In 1 patient with femoral pseudoaneurysm after 24 h of compression with an elastic bandage applied as the first-line treatment, followed by 400 U thrombin injection as the second-line treatment, lower limb ischemia was observed. At first, the patient refused surgery but after two days she gave her consent for such treatment and was transferred to the department of vascular surgery, where she was operated on.

Based on the above analysis we calculated the overall effectiveness of the treatment techniques and we found that the most effective treatment was surgery (100% effectiveness in all 10 attempts). The effectiveness of other techniques was as follows: thrombin injection – 86.8%, compression with ultrasound probe – 70.8%, prolonged compression with elastic bandage – 42.4%, observation – 0%. However, the differences in efficacy reached statistical significance only in the following comparisons: surgery vs. prolonged compression with elastic bandage (p = 0.0022), surgery vs. observation (p = 0.005), thrombin injection vs. prolonged compression with elastic bandage (p < 0.0001), thrombin injection vs. observation (p = 0.0001), compression with ultrasound probe vs. prolonged compression with elastic bandage (p = 0.032), and compression with ultrasound probe vs. observation (p = 0.0076).

In the group of patients with arteriovenous fistulas the first-line treatment in two patients was prolonged compression with an elastic bandage (for 24 h and 48 h), whereas the third patient was discharged with a scheduled visit after 10 days, for which he later refused to turn up. Although in one patient compression with an elastic bandage reduced the size of the fistula, he was referred to the department of vascular surgery, where after surgical treatment complete resolution was observed. In the second patient compression with an elastic bandage had no effect, but repeated prolonged (24 h) compression with an elastic bandage resulted in a decrease of fistula size confirmed on angio-CT. The patient was discharged and remained under ambulatory observation.

Discussion

The results of our study revealed that local complications of invasive cardiac diagnostics are relatively rare: the incidence of pseudoaneurysms was 0.33%, while arteriovenous fistulas occurred only after 0.01% procedures. In comparison to other studies concerning mainly femoral access, the incidence of pseudoaneurysms was similar [5] or even less frequent [6-8].
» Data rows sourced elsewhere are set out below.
/-- FRCP (R219). -/
def execFrcp (a : AForm) (s : State) : Out := s.fireA a [0] false (lift1 (fFunc (s.fireFmt (b16Of a)) (fenv s.fireVcfg) 0))
/-- FRSQ (R219). -/
def execFrsq (a : AForm) (s : State) : Out := s.fireA a [0] false (lift1 (fFunc (s.fireFmt (b16Of a)) (fenv s.fireVcfg) 1))
/-- FEX2 (R219). -/
def execFex2 (a : AForm) (s : State) : Out := s.fireA a [0] false (lift1 (fFunc (s.fireFmt (b16Of a)) (fenv s.fireVcfg) 2))
/-- FLG2 (R219). -/
def execFlg2 (a : AForm) (s : State) : Out := s.fireA a [0] false (lift1 (fFunc (s.fireFmt (b16Of a)) (fenv s.fireVcfg) 3))
/-- FSIN (R219). -/
def execFsin (a : AForm) (s : State) : Out := s.fireA a [0] false (lift1 (fFunc (s.fireFmt (b16Of a)) (fenv s.fireVcfg) 4))
/-- FCOS (R219). -/
def execFcos (a : AForm) (s : State) : Out := s.fireA a [0] false (lift1 (fFunc (s.fireFmt (b16Of a)) (fenv s.fireVcfg) 5))

/-! ### Sums of products, reductions -/

/-- `fdot2` (R53, R220). Products that are opposite infinities beside a quiet NaN addend give the NaN without NV: the spec does not
say which of its two special cases goes first (log entry 52). -/
def fDot2 (g : Fmt) (env : FEnv) (_w x y z : Nat) : Nat × Nat :=
  let a0 := g.read env.fzIn (bits x 0 16)
  let a1 := g.read env.fzIn (bits x 16 16)
  let b0 := g.read env.fzIn (bits y 0 16)
  let b1 := g.read env.fzIn (bits y 16 16)
  let c := fp32.read env.fzIn z
  let sig := sigNV [a0, a1, b0, b1, c]
  match FV.mul a0 b0, FV.mul a1 b1 with
  | some p, some q =>
    if p.isNan || q.isNan || c.isNan then (fp32.nan, sig)
    else match FV.add env.rm p q with
      | some t => finish fp32 env (FV.add env.rm t c)
      | none => (fp32.nan, cNV)
  | _, _ => (fp32.nan, cNV)

/-- FDOT2 (R220). -/
def execFdot2 (a : AForm) (s : State) : Out :=
  s.fireA a [0, 1, 2] false (lift3 (fDot2 (if b16Of a then bf16 else fp16) (fenv s.fireVcfg)))

/-- One node of the tree of R51: `none` is EMPTY. -/
def comb (f : Fmt) (env : FEnv) (x y : Option (Nat × Nat)) : Option (Nat × Nat) :=
  match x, y with
  | none, r => r
  | r, none => r
  | some a, some b => let r := fBin f { env with fzIn := false } (FV.add env.rm) 0 a.1 b.1; some (r.1, r.2 ||| a.2 ||| b.2)

/-- One level of the tree: neighbours are combined. -/
def combLevel (f : Fmt) (env : FEnv) : List (Option (Nat × Nat)) → List (Option (Nat × Nat))
  | a :: b :: r => comb f env a b :: combLevel f env r
  | l => l

/-- The tree, `k` levels up. -/
def combTree (f : Fmt) (env : FEnv) : Nat → List (Option (Nat × Nat)) → Option (Nat × Nat)
  | 0, l => l.headD none
  | k + 1, l => combTree f env k (combLevel f env l)

/-- FREDSUM (R46, R51, R221): a NaN that reaches the top without a Comb is made canonical too. -/
def execFredsum (a : AForm) (s : State) : Out :=
  s.fireColl a [0] fun w vl b id =>
    let f := fmtOf w (b16Of a)
    let env := fenv b.vcfg
    let leaf (x : Nat) : Nat × Nat := (f.flushed env.fzIn x, sigNV [f.read env.fzIn x])
    let l := (b.elems id a.pm vl 0).map (·.map leaf)
    match combTree f env (Nat.log2 vl + 1) l with
    | some (x, c) => (.uni (some (BitVec.ofNat 64 (if (f.read false x).isNan then f.nan else x))), c)
    | none => (.uni (some 0), 0)

/-- FREDMM (R222). -/
def execFredmm (a : AForm) (s : State) : Out :=
  s.fireColl a [0] fun w vl b id =>
    let f := fmtOf w (b16Of a)
    let fz := (fenv b.vcfg).fzIn
    let l := b.contrib id a.pm vl
    let nums := l.filter fun x => !(f.read fz x).isNan
    let nv := sigNV (l.map (f.read fz))
    match nums with
    | [] => (.uni (some (BitVec.ofNat 64 f.nan)), nv)
    | x :: r => (.uni (some (BitVec.ofNat 64 (r.foldl (fun m y => (fMinMax f fz (a.md.toNat % 2 = 1) m y).1) (f.flushed fz x)))), nv)

/-! ### Conversions -/

/-- A conversion from one format to another (R223, R224). -/
def fConv (src dst : Fmt) (env : FEnv) (_w x : Nat) : Nat × Nat :=
  let a := src.read env.fzIn x
  if a.isNan then nanResult dst [a] else dst.rnd env a

/-- FWID (R223). -/
def execFwid (a : AForm) (s : State) : Out :=
  let env := fenv s.fireVcfg
  s.fireA a [0] false (lift1 (if sewBits s.fireVcfg = 32 then fConv (if b16Of a then bf16 else fp16) fp32 env else fConv fp32 fp64 env))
The amount of blood loss and the need of transfusion associated with pseudoaneurysm that were observed in our study were comparable or only slightly larger than in other studies [9]. What is important, all blood transfusions were the consequence of procedures from femoral or brachial, but not radial access.

The diagnosis of local complications was straightforward. Clinical signs and symptoms verified by color Doppler ultrasonography with characteristic two-way flow in the pseudoaneurysm’s neck (to its cavity and back) were sufficient for an unequivocal diagnosis. There was no need for use of more advanced diagnostic techniques. Likewise, the presence of an arteriovenous fistula was diagnosed on the basis of clinical signs and use of color Doppler ultrasonography.

As the first-line treatment of pseudoaneurysm prolonged compression with an elastic bandage was the most frequently used method [10]. Its limitation is applying a bandage without certain verification of the pseudoaneurysm’s location. Moreover, compression with an elastic bandage should be applied for many hours (at least 24 h), which causes significant limitation of the patient’s mobility, with a need of complete immobilization in the case of femoral localization of the pseudoaneurysm. This can cause discomfort or even pain and limb ischemia, which is the indication for compression release. Undoubtedly, the main advantage of this method is its wide availability and low cost. However, its efficacy is unsatisfactory; in our study less than half of the patients benefited from prolonged compression with an elastic bandage. What has to be underlined is that obesity, large size and femoral localization of the pseudoaneurysm are negative risk factors for efficacy of this kind of treatment. The evolution of this method is ultrasound-guided compression of the damaged artery using a linear array transducer, which is commonly used in vascular ultrasonographic examinations [8]. Continuous visual control eliminates the risk of inappropriate compression (in comparison to an elastic bandage), which favors thrombosis of the pseudoaneurysm. A possible limitation of this method is the patient’s and also the operator’s discomfort due to long compression of one place. However, in our study ultrasound-guided compression was one of the main treatment methods of pseudoaneurysms due to its minimal invasiveness, wide availability of ultrasonographs and their relatively low operating costs. Similar conclusions were proposed by other authors [11].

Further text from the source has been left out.